It's hard not to take the easy way out. Used to be our parents told us to be doctors or lawyers. Now college graduates go into finance because they want a safety net. But to wake up and decide to follow your heart...everybody talks about it, very few do it. Because it's just too risky, especially in the arts.
6. Henrik Ibsen was the artistic director of the Christiana Theatre and it went bankrupt.
We tend to think of legends on a vertical rise to success, all victory, all the time. When the truth is there are numerous bumps in the road. Ibsen experienced rejection. But this does not mean everybody who experiences failure is destined to be a winner. Perseverance is definitely a component of success, but it's more than that...it's drive, it's vision, it's luck. Which is why the arts are populated by the winners and the sour grapes people. The losers always try to tear down the winners, believing their chance has been stolen, when the truth is the winners are usually special people with special talents. Not that all Top Forty hitmakers are, but is their work truly legendary?

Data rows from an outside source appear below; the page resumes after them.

theorem Task.put_fpctl (t : Task) (ty : Ty) (dst : Reg) (l x : Nat) : (t.put ty dst l x).fpctl = t.fpctl := by
  cases dst with
  | v n =>
    cases h : ty.wide with
    | false => rw [Task.put_narrow t h, Task.wrV_fpctl]
    | true => rw [Task.put_wide t h, Task.wrV_fpctl, Task.wrV_fpctl]
  | s n => rw [Task.put_s, Task.wrS_fpctl]

theorem Task.put_lanes (t : Task) (ty : Ty) (dst : Reg) (l x : Nat) : (t.put ty dst l x).lanes = t.lanes := by
  rw [Task.put_rest]; rfl

/-- The fields that settling the lanes may change, put into another task. -/
def Task.withLanes (t u : Task) : Task := { t with lanes := u.lanes, dset := u.dset, oset := u.oset }

theorem Task.lanes_trans {t u v : Task} (h : u = t.withLanes u) (h' : v = u.withLanes v) : v = t.withLanes v := by
  rw [h] at h'; exact h'

theorem Task.leaveSets_rest (t : Task) (m : Mask) : t.leaveSets m = t.withLanes (t.leaveSets m) := by
  unfold Task.leaveSets; simp only; split <;> rfl

theorem Task.settleLanes_rest (t : Task) (m : Mask) : t.settleLanes m = t.withLanes (t.settleLanes m) :=
  Task.lanes_trans (Task.lanes_trans (u := t.arrive m) rfl (Task.leaveSets_rest _ m)) rfl

theorem Task.settle_rest (t : Task) (group : Mask) (n : Nat) :
    (t.advance group n).settleLanes group = t.withLanes ((t.advance group n).settleLanes group) :=
  Task.lanes_trans (u := t.advance group n) rfl (Task.settleLanes_rest _ _)

/-- What a simple instruction leaves alone: all that its change leaves alone, but the account, the lanes and the notes. -/
theorem Task.simply_rest {t : Task} {cost : Nat} {group : Mask} {len : Nat} {f : Task → Task}
    (hf : f ((t.charge cost 0).countWindows group) =
      ((t.charge cost 0).countWindows group).withResults (f ((t.charge cost 0).countWindows group))) :
    t.simply cost group len f = { ((t.withResults (f ((t.charge cost 0).countWindows group))).withLanes (t.simply cost group len f)) with
      alw := t.alw - BitVec.ofNat 64 cost, held := t.held + BitVec.ofNat 64 0 } := by
  have h := Task.settle_rest (f ((t.charge cost 0).countWindows group)) group len
  unfold Task.simply
  rw [h, hf]
  rfl

theorem Task.put_vreg (t : Task) (ty : Ty) (dst : Reg) (l x r m : Nat) (act : Mask) (hl : l < 64) (hm : m < 64) (ha : act.getLsbD l = true)
    (h : ¬ Writes dst ty.wide act r m) : (t.put ty dst l x).vreg r m = t.vreg r m := by
  cases dst with
  | v n =>
    simp only [Writes, not_and, not_or] at h
    have key : ∀ k, (k = n.val ∨ (ty.wide = true ∧ k = n.val + 1)) → ¬ (r = k ∧ m = l) := by
      rintro k hk ⟨rfl, rfl⟩
      obtain ⟨h1, h2⟩ := h ha
      rcases hk with hk | ⟨hw, hk⟩
      · exact h1 hk.symm
      · exact h2 hw hk.symm
    cases hw : ty.wide with
    | true =>
      rw [Task.put_wide t hw, Task.vreg_wrV _ _ _ _ _ _ hl hm, if_neg (key _ (.inr ⟨hw, rfl⟩)), Task.vreg_wrV _ _ _ _ _ _ hl hm,
        if_neg (key _ (.inl rfl))]
    | false => rw [Task.put_narrow t hw, Task.vreg_wrV _ _ _ _ _ _ hl hm, if_neg (key _ (.inl rfl))]
  | s n => simp [Task.put_s, Task.vreg]

theorem Task.put_sreg (t : Task) (ty : Ty) (dst : Reg) (l x : Nat) (r : Fin 64) (h : dst ≠ .s r) :
    (t.put ty dst l x).sreg r = t.sreg r := by
  cases dst with
  | v n =>
    cases hw : ty.wide with
    | true => rw [Task.put_wide t hw]; simp [Task.sreg]
    | false => rw [Task.put_narrow t hw]; simp [Task.sreg]
  | s n =>
    have : r ≠ n := fun e => h (by rw [e])
    simp [Task.put_s, Task.sreg_wrS, this]

theorem Task.put_holds (t : Task) (ty : Ty) (dst : Reg) (l x : Nat) (hl : l < 64) : Holds (t.put ty dst l x) ty dst l x := by
  cases dst with
  | v n =>
    cases hw : ty.wide with
    | true =>
      rw [Task.put_wide t hw]
      simp only [Holds, hw, if_true]
      refine ⟨?_, ?_⟩
      · rw [Task.vreg_wrV _ _ _ _ _ _ hl hl, if_neg (by omega), Task.vreg_wrV _ _ _ _ _ _ hl hl, if_pos ⟨rfl, rfl⟩]
      · rw [Task.vreg_wrV _ _ _ _ _ _ hl hl, if_pos ⟨rfl, rfl⟩]
    | false =>
      rw [Task.put_narrow t hw]
      simp only [Holds, hw]
      simp [Task.vreg_wrV _ _ _ _ _ _ hl hl]
  | s n =>
    simp only [Holds, Task.put_s, Task.sreg_wrS, true_and]
    by_cases h : n = 63
    · subst h; simp [Task.sreg]
    · simp [h]

/-- A result for another lane leaves what a v destination holds. -/
theorem Task.put_holds_ne (t : Task) (ty : Ty) (n : Fin 192) (l l' x y : Nat) (hl : l < 64) (hl' : l' < 64) (h : l' ≠ l)
    (hh : Holds t ty (.v n) l' y) : Holds (t.put ty (.v n) l x) ty (.v n) l' y := by
  have e : ∀ r, (t.put ty (.v n) l x).vreg r l' = t.vreg r l' := fun r => by
    cases hw : ty.wide with
    | true => rw [Task.put_wide t hw]; simp [Task.vreg_wrV _ _ _ _ _ _ hl hl', h]
    | false => rw [Task.put_narrow t hw]; simp [Task.vreg_wrV _ _ _ _ _ _ hl hl', h]
  unfold Holds at *
  simpa [e] using hh

theorem Task.raise_holds (t : Task) (fl : FFlags) (ty : Ty) (dst : Reg) (l x : Nat) (h : Holds t ty dst l x) :
    Holds (t.raise fl) ty dst l x := h

/-! ### Notes on results that are on their way -/

/-- The things of a list with the notes that w names, where get and put are a thing's notes. -/
def NotedList {α : Type} (get : α → Store 1) (put : α → Store 1 → α) (l l' : List α) (w : α → Nat → Prop) : Prop :=
  ∃ c : α → Store 1, l' = l.map (fun o => put o (c o)) ∧ ∀ o, Noted (get o) (c o) (w o)

section
variable {α : Type} {get : α → Store 1} {put : α → Store 1 → α} {l l' l'' : List α} {w w' : α → Nat → Prop}

theorem NotedList.refl (hp : ∀ o, put o (get o) = o) (hw : ∀ o k, ¬ w o k) : NotedList get put l l w :=
  ⟨get, by simp [hp], fun o k => ⟨fun h => absurd h (hw o k), fun _ => rfl⟩⟩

7. You can walk right up to the Royal Palace.
But the guards don't stare directly into space, like at Buckingham Palace.
8. Alcohol is expensive to discourage consumption.
What else are you supposed to do during the long, cold, lonely winter?
But would people drive different cars in the U.S. if gas were more expensive? They do in Europe. Then again, we've got an upper class so wealthy in the U.S. that it doesn't care about gas prices. That's the problem with the ultra-rich, they skew the game for the rest of us. Doubt me? Then try to get a good ticket to a desirable show. Prices are so high because certain people can afford it. You might scrimp and save to see your personal hero for $500-$1000, but there are tons of people who buy these tickets on a whim, who come late and leave early, whose main desire is oftentimes just to be able to say they were there.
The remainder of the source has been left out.